▶ Problem statement: In the records below, find the line with "to the tables'" and the line with "def layerTensors (pl"; return exactly those lines and every line between them.

(Source data)
<<<<

-- ==== Sys2Proof/Machine/Tasks.lean ====
section
/-! DEFINITION. Tasks that no other unit starts (R32, R42, R60, R161, R245, R273, R334, R428, R482): dispatches, moves,
transfers, ingest delivery, and the tasks the Planner adds. -/

namespace Sys2Proof.Machine
namespace State

/-! ## Dispatch (R60, R428) -/

/-- The share's static cluster is one the task names, and the tile lies in the cluster the share runs on (R32, R51). -/
def runsThere (s : State) (p : Nat) (t : Task) (g share : Nat) : Bool :=
  match (s.part p).plan with
  | none => false
  | some pl =>
    let c := share % max 1 pl.clusters
    share < 32 && natBits t.resources c c = 1 && g / 8 = s.shareCluster p t share

/-- A share's kernel of a task may be dispatched to a tile: the tile is of the cluster the share runs on, idle, not frozen and
in no Ash segment (R51, R488). A next-step tile task runs in the step it is placed in (assumption 104). -/
def canDispatch (s : State) (p task g share : Nat) : Bool :=
  s.stepMoves p && (s.taskOf p task).any (fun t => t.kind = 1 && s.runsThere p t g share) && s.taskHere p task &&
  !(s.part p).done.contains task && s.hasCluster p (g / 8) && s.getF F.TIL_STATUS_STATE g = 0 && !(s.tile g).frozen &&
  !(s.test.saved.map (·.1)).contains g && !((s.part p).acts.map (·.tile)).contains g

/-- Kernels a tile task runs: 8 on each cluster it names. -/
def kernelsOf (t : Task) : Nat := 8 * (selected t.resources).length

/-- The reduce-scatters of the graph with their descriptors. -/
def scatters (pl : Plan) : List (Nat × CollDesc) :=
  pl.tasks.filterMap fun t => if t.kind = 9 then ((pl.ranks.colls[t.resources % 65536]?).filter (·.op = 1)).map fun c => (t.id, c) else none

/-- The buffer of an update interval starts at +0 (R305): a reduction buffer that a later reduce-scatter reads again is set to
+0 before the first kernel that follows the one just done. -/
def clearInterval (s : State) (p task : Nat) : State :=
  match (s.part p).plan with
  | none => s
  | some full =>
    let pl := full.base (s.part p).graph
    let r := s.rankOfTask p task
    let done (x : Nat) : Bool := (s.part p).done.contains (s.rankTask p r x)
    let xs := scatters pl
    let due := xs.filter fun x => done x.1 && !(s.part p).cleared.contains (s.rankTask p r x.1) &&
      xs.any (fun y => y.1 ≠ x.1 && !done y.1 && y.2.src = x.2.src) && pl.before x.1 (s.baseTask p task)
    due.foldl (fun s x => (s.clearBuffer p r x.2).modPart p fun q => { q with cleared := q.cleared ++ [s.rankTask p r x.1] }) s

/-- Dispatches one kernel; an activation waits for its grant. -/
def dispatch (s : State) (p task g share base : Nat) : State :=
  let s := (s.clearInterval p task).openTask p task
  let s := s.modPart p fun x => if x.tileLeft.any (·.1 = task) then x
    else { x with tileLeft := mput 0 x.tileLeft task (((s.taskOf p task).map kernelsOf).getD 0) }
  if s.wasIdle g then
    (s.modPart p fun x => { x with acts := insertAct { beat := s.bn, task := task, tile := g, share := share, base := base } x.acts }).grantActs p 16
  else s.startKernel p task g share base

/-! ## Transfers (R245, R273) -/

/-- Header of a message of a transfer task to a rank. -/
def taskHead (s : State) (p : Nat) (t : Task) (kind to_ addr token : Nat) : MsgHdr :=
  let next : Bool := natBits t.flags 1 1 = 1
  { dest := s.hostOf p to_, src := s.pos, kind := kind, part := p, attempt := (s.part p).rollbacks % 256, next := next,
    step := s.stepOfTask p t, addr := addr, token := token, task := t.id }

/-- Sends a message of a task, or delivers it inside the module (R273). -/
def sendOrTake (s : State) (h : MsgHdr) (o : Out) (take : State → State) : State :=
  if h.dest = s.pos then take s else s.sendMsg .carmine h o

/-- A destination's bytes in messages of 65,536 bytes and at most one shorter remainder: offset and bytes. -/
def messageCuts (n : Nat) : List (Nat × Nat) :=
  (List.range (ceilDiv n 65536)).map fun i => (65536 * i, min 65536 (n - 65536 * i))

/-- WRITE messages of a plain transfer to one rank; its token goes with the last. -/
def sendBytes (s : State) (p : Nat) (t : Task) (to_ src dst n token : Nat) : State :=
  (messageCuts n).foldl (fun s c =>
    let h := s.taskHead p t 1 to_ (dst + c.1) (if n ≤ c.1 + c.2 then token else 0)
    let b := s.rd (src + c.1) c.2
    s.sendOrTake h (.message .carmine h b) fun s => s.writeDelivered .carmine h b) s

/-- Records of a ROW transfer in pieces that fit a message; a transfer of none is one message without records, which its
arrival token follows (assumption 38). -/
def rowCuts {α : Type} (size : Nat) (l : List α) : List (List α) :=
  let k := max 1 ((65536 - 16) / max 1 size)
  if l.isEmpty then [[]] else (List.range (ceilDiv l.length k)).map fun i => (l.drop (k * i)).take k

/-- ROW messages of one kind to a rank. -/
def sendRows {α : Type} (s : State) (p : Nat) (t : Task) (to_ requester tag sub token size : Nat) (enc : α → List Byte) (l : List α)
    (take : State → List α → State) : State :=
  let cuts := rowCuts size l
  cuts.zipIdx.foldl (fun s c =>
    let h := s.taskHead p t 3 to_ to_ (if c.2 + 1 = cuts.length then token else 0)
    let r : RowHdr := { table := t.table, mb := tag % 65536, rank := requester }
    let b := rowBytes r sub (c.1.map enc)
    s.sendOrTake h (.message .carmine h b) fun s => s.rowDelivered h r fun s => take s c.1) s

/-- Bag entries a requester has for an owner, with segment indices into the keys sent to it (R181, R247). An entry of a
mean table carries its bag's count as its weight, by which the owner divides (R187). -/
def entriesFor (s : State) (p t : Nat) (d : TableDesc) (r tag : Nat) (ks : List Nat) : List BagEntry :=
  ((List.range (s.bagCount p t d r tag)).map fun b =>
    let es := s.ownBag p t d r tag b
    (es.filter fun e => ks.contains e.2.1).map fun e =>
      { bag := b, pos := e.1, seg := ks.idxOf e.2.1,
        weight := if d.pool = 2 then BitVec.ofNat 32 es.length else e.2.2 }).flatten

/-- The index exchange with one owner: its unique keys, then its bag entries. -/
def sendIndices (s : State) (p : Nat) (t : Task) (d : TableDesc) (r tag to_ token : Nat) : State :=
  let own := s.ownedShards p t.table d to_
  let ks := ((s.sortOf p t.table r tag).map (·.uniq)).getD [] |>.filter fun k => own.contains (d.shardOf k)
  let es := s.entriesFor p t.table d r tag ks
  let s := s.sendRows p t to_ r tag 1 (if es = [] then token else 0) 8 keyBytes ks fun s l => s.takeKeys p t.table to_ r tag l
  s.sendRows p t to_ r tag 2 token 16 entryBytes es fun s l => s.takeEntries p t.table to_ r tag l

/-- The pooled return to one requester: the nodes formed for it. -/
def sendNodes (s : State) (p : Nat) (t : Task) (d : TableDesc) (r tag to_ token : Nat) : State :=
  let ns := ((s.tableSt p t.table r).made.filter fun m => m.1 = to_ && m.2.mb = tag).map fun m =>
    ({ bag := m.2.bag, first := m.2.first, j := m.2.j, vals := m.2.vals, tags := m.2.tags } : PartialRec)
  s.sendRows p t to_ to_ tag 3 token (8 + 6 * d.elems + 8) partialBytes ns fun s l => s.takePartials p t.table to_ tag l

/-- The gradients for one owner, of every bag it was sent entries of, from `src` on, one FP32 vector a bag; winner vectors
of a max table with them (R186, R187). -/
def sendGrads (s : State) (p : Nat) (t : Task) (d : TableDesc) (r tag to_ src token : Nat) : State :=
  if d.rule = 0 then s
  else
    let own := s.ownedShards p t.table d to_
    let bags := (List.range (s.bagCount p t.table d r tag)).filter fun b =>
      (s.ownBag p t.table d r tag b).any fun e => own.contains (d.shardOf e.2.1)
    let gs := bags.map fun b => ({ bag := b, vals := words32 (s.rd (src + 4 * d.elems * b) (4 * d.elems)) } : GradRec)
    let ws := if d.pool = 3 then bags.map fun b =>
        ({ bag := b, pos := (((s.tableSt p t.table r).pooled.find? fun v => v.mb = tag && v.bag = b).map (·.winner)).getD [] } : WinRec)
      else []
    let s := s.sendRows p t to_ r tag 4 (if ws = [] then token else 0) (8 + 4 * d.elems + 8) gradBytes gs fun s l =>
      s.takeGrads p t.table to_ r tag l
    s.sendRows p t to_ r tag 5 token (8 + 2 * d.elems + 8) winBytes ws fun s l => s.takeWinners p t.table to_ r tag l

/-- One destination of a transfer task. -/
def transferTo (s : State) (p : Nat) (pl : Plan) (t : Task) (to_ i bytes src dst token : Nat) : State :=
  let r := s.rankOfTask p t.id
  let tag := mbTag (s.stepOfTask p t) t.mb
  match s.tableDesc p t.table, Config.rowTransfer pl.meas (s.baseTask p t.id) with
  | some d, some 1 => s.sendIndices p t d r tag to_ token
  | some d, some 3 => s.sendNodes p t d r tag to_ token
  | some d, some 4 => s.sendGrads p t d r tag to_ src token
  | _, _ => s.sendBytes p t to_ (s.dataAt p r (src + i * bytes)) dst bytes token

/-! ## Ingest delivery (R32, R42, R377) -/

/-- The share a sample belongs to: 32 shares of equal sample count (R51). -/
def shareOf (pl : Plan) (sample : Nat) : Nat := sample * 32 / max 1 ((pl.classes.map (·.mbSize)).getD 1)

/-- Delivers one micro-batch of a rank: dense features to each share's cluster in ascending sample, bags to the tables'
lists. One refused at admission delivers nothing (R49). -/
def deliverMb (s : State) (p : Nat) (pl : Plan) (t : Task) (r n mb : Nat) : State :=
  let x := s.part p
  let ok : Bool := x.ends.any fun e => e.rank = r && e.step = n && e.mb = mb && e.status = some 0
  let all := (x.samples.filter fun v => ok && v.rank = r && v.step = n && v.mb = mb).mergeSort fun a b => a.sample ≤ b.sample
  let s := (List.range 32).foldl (fun s j =>
    let c := s.planCluster p j
    let b := ((all.filter fun v => shareOf pl v.sample = j).map (·.dense)).flatten
    if b = [] then s
    else s.wrBy p t.id ingestMaster (clusterAddr c + Config.shareBase pl.meas (s.baseTask p t.id) j c % 0x200_0000) b) s
  (List.range pl.tables.length).foldl (fun s tb =>
    let es := (all.map fun v => mget [] v.bags tb).flatten
    s.modTableSt p tb r fun q => { q with lists := mput [] q.lists (mbTag n mb) es }) s

/-! ## Tasks the Planner adds -/

/-- `SUMSQ` of a run (R133). -/
def sumSq (l : List W32) : W32 :=
  ((List.range (ceilDiv l.length 128)).map fun i => (l.drop (128 * i)).take 128).foldl
    (fun a g => fadd a (rne32 (groupSum (g.map fun w => (f32v w).mul (f32v w))))) 0

/-- The sum of the squares of a shard by runs of 65,536 elements (R300). -/
def shardSq (l : List W32) (acc : W32) : W32 :=
  ((List.range (ceilDiv l.length 65536)).map fun i => (l.drop (65536 * i)).take 65536).foldl (fun a g => fadd a (sumSq g)) acc

/-- Parameter tensors of a layer, ascending. -/
def layerTensors (pl : Plan) (layer : Nat) : List Nat :=
  (List.range pl.params.tensors.length).filter fun i => (pl.params.tensors[i]?).any fun e => e.kind = 1 && e.layer = layer

/-- A rank's partials of a layer: sum of the squares of the update and of the master (R334). -/
def calPartials (s : State) (p r : Nat) (pl : Plan) (layer : Nat) : W32 × W32 :=
  let q := s.curStep p % 2
  (layerTensors pl layer).foldl (fun a i => match pl.params.tensors[i]? with
    | none => a
    | some e =>
      let n := shardElems e pl.rankCount
      let old := words32 (s.rd (region p (.master r i q)) (4 * n))
      let new := words32 (s.rd (region p (.master r i (1 - q))) (4 * n))
      (shardSq ((new.zip old).map fun v => fsub v.1 v.2) a.1, shardSq old a.2)) (0, 0)

end State

/-- The Planner dispatches a tile kernel (R60); a tile idle in the beat before waits for the ramp limiter's grant (R428). -/
def execTileDispatch (p task g share base : Nat) (s : State) : Res :=
  .next (if s.canDispatch p task g share then s.dispatch p task g share base else s)

/-- A cluster-move task submits its chain to the channel R482 gave it; a frozen channel moves nothing, which is a module
fault (R488). -/
def execClusterMove (p task chain : Nat) (s : State) : Res :=
  .next (match s.placedTask p task with
    | some q =>
      let u := q.units.headD 0
      let c := 8 * s.planCluster p (u / 8) + u % 8
      if !s.stepMoves p ∨ ¬ (s.taskOf p task).any (·.kind = 2) ∨ (s.part p).started.contains task then s
      else
        let s := s.openTask p task
        if (s.cmover c).frozen then s.moduleFault p 0x0C task false
        else s.modCmover c fun m => { m with
          chains := m.chains ++ [{ tile := none, token := 0, part := p, task := task, addr := chain, desc := none, since := none }] }
    | none => s)

/-- A host-move task starts its chain on the mover that stands for its logical one (R482). -/
def execHostMove (p task chain : Nat) (s : State) : Res :=
  .next (match s.placedTask p task with
    | some q =>
      match (s.planMovers p)[q.units.headD 0]? with
      | some h =>
        if !s.stepMoves p ∨ ¬ (s.taskOf p task).any (·.kind = 3) ∨ (s.part p).started.contains task ∨ (s.mover h).chain.isSome then s
        else
          let s := s.openTask p task
          if (s.mover h).frozen then s.moduleFault p 0x0C task false
          else
            let k : Chain :=
              { queue := none, part := p, task := task, addr := BitVec.ofNat 64 chain, desc := none, written := 0, abort := false }
            (s.modMover h fun m => { m with chain := some k }).putF F.DMA_MSTAT_STATE h 1
      | none => s
    | none => s)

/-- A Carmine transfer task sends its messages to every destination (R245, R273). Destination number `i` takes `bytes`
bytes from the `i`-th such piece at `src`; its arrival token follows its last message. The task is done once they have gone
out (R248, assumption 99). -/
def execCarmineTransfer (p task : Nat) (dests : List HostEntry) (bytes src dst token : Nat) (s : State) : Res :=
  .next (match s.plan p, s.taskOf p task with
    | some pl, some t =>
      if !s.stepMoves p ∨ t.kind ≠ 8 ∨ (s.part p).done.contains task ∨ (s.part p).sent.contains task then s
      else
        let s := s.openTask p task
        let s := s.modPart p fun x => { x with sent := x.sent ++ [task] }
        (dests.zipIdx.foldl (fun s d => s.transferTo p pl t d.1.rank d.2 bytes src dst token) s).settleSent.sendCarried p
    | _, _ => s)

/-- An ingest delivery task delivers a micro-batch of its rank (R42, R377). -/
def execIngestDelivery (p task mb : Nat) (s : State) : Res :=
  .next (match s.plan p, s.taskOf p task with
    | some pl, some t =>
      if !s.stepMoves p ∨ t.kind ≠ 0x0B ∨ (s.part p).done.contains task then s
      else
        let s := s.openTask p task
        (s.deliverMb p pl t (s.rankOfTask p task) (s.stepOfTask p t) mb).taskDone p task
    | _, _ => s)

/-- The compare of R161: a block of the compare period's turn that differs from its re-derivation is a module fault. -/
def execWorkingCopyCompare (p tensor block master copy fmt : Nat) (s : State) : Res :=
  .next (match s.plan p with
    | some pl =>
      let k := pl.params.cmpPeriod
      if !s.stepMoves p ∨ k = 0 ∨ block % k ≠ s.curStep p % k ∨ ¬ (pl.params.tensors[tensor]?).any (·.kind = 1) ∨
          s.copyEqual master copy fmt then s
      else s.moduleFaultAt p 4 State.plannerTask false (tensor + 65536 * block)
    | none => s)

/-- Calibration of a layer: the norms of its update and of its masters, from every rank's partials in ascending rank; those
of ranks hosted here are formed from their masters (R334). -/
def execCalibrationTask (p layer : Nat) (u w : List W32) (s : State) : Res :=
  .next (match s.plan p with
    | some pl =>
      if !s.stepMoves p ∨ natBits pl.options 3 3 = 0 ∨ State.layerTensors pl layer = [] ∨
          ¬ (pl.params.layers[layer]?).any (fun l => natBits l.flags 0 0 = 0) then s
      else
        let here := s.ranksHere p
        let parts := (List.range pl.rankCount).map fun r =>
          if here.contains r then s.calPartials p r pl layer else (u.getD r 0, w.getD r 0)
        let un := fsqrt (parts.foldl (fun a v => fadd a v.1) 0)
        let wn := fsqrt (parts.foldl (fun a v => fadd a v.2) 0)
        s.modPart p fun x => { x with calAttempt := (x.calAttempt.filter (·.1 ≠ layer)) ++ [(layer, (un, wn, fdiv un wn))] }
    | none => s)

end Sys2Proof.Machine
end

>>>>

▶ Worked solution:
/-- Delivers one micro-batch of a rank: dense features to each share's cluster in ascending sample, bags to the tables'
lists. One refused at admission delivers nothing (R49). -/
def deliverMb (s : State) (p : Nat) (pl : Plan) (t : Task) (r n mb : Nat) : State :=
  let x := s.part p
  let ok : Bool := x.ends.any fun e => e.rank = r && e.step = n && e.mb = mb && e.status = some 0
  let all := (x.samples.filter fun v => ok && v.rank = r && v.step = n && v.mb = mb).mergeSort fun a b => a.sample ≤ b.sample
  let s := (List.range 32).foldl (fun s j =>
    let c := s.planCluster p j
    let b := ((all.filter fun v => shareOf pl v.sample = j).map (·.dense)).flatten
    if b = [] then s
    else s.wrBy p t.id ingestMaster (clusterAddr c + Config.shareBase pl.meas (s.baseTask p t.id) j c % 0x200_0000) b) s
  (List.range pl.tables.length).foldl (fun s tb =>
    let es := (all.map fun v => mget [] v.bags tb).flatten
    s.modTableSt p tb r fun q => { q with lists := mput [] q.lists (mbTag n mb) es }) s

/-! ## Tasks the Planner adds -/

/-- `SUMSQ` of a run (R133). -/
def sumSq (l : List W32) : W32 :=
  ((List.range (ceilDiv l.length 128)).map fun i => (l.drop (128 * i)).take 128).foldl
    (fun a g => fadd a (rne32 (groupSum (g.map fun w => (f32v w).mul (f32v w))))) 0

/-- The sum of the squares of a shard by runs of 65,536 elements (R300). -/
def shardSq (l : List W32) (acc : W32) : W32 :=
  ((List.range (ceilDiv l.length 65536)).map fun i => (l.drop (65536 * i)).take 65536).foldl (fun a g => fadd a (sumSq g)) acc

/-- Parameter tensors of a layer, ascending. -/
def layerTensors (pl : Plan) (layer : Nat) : List Nat :=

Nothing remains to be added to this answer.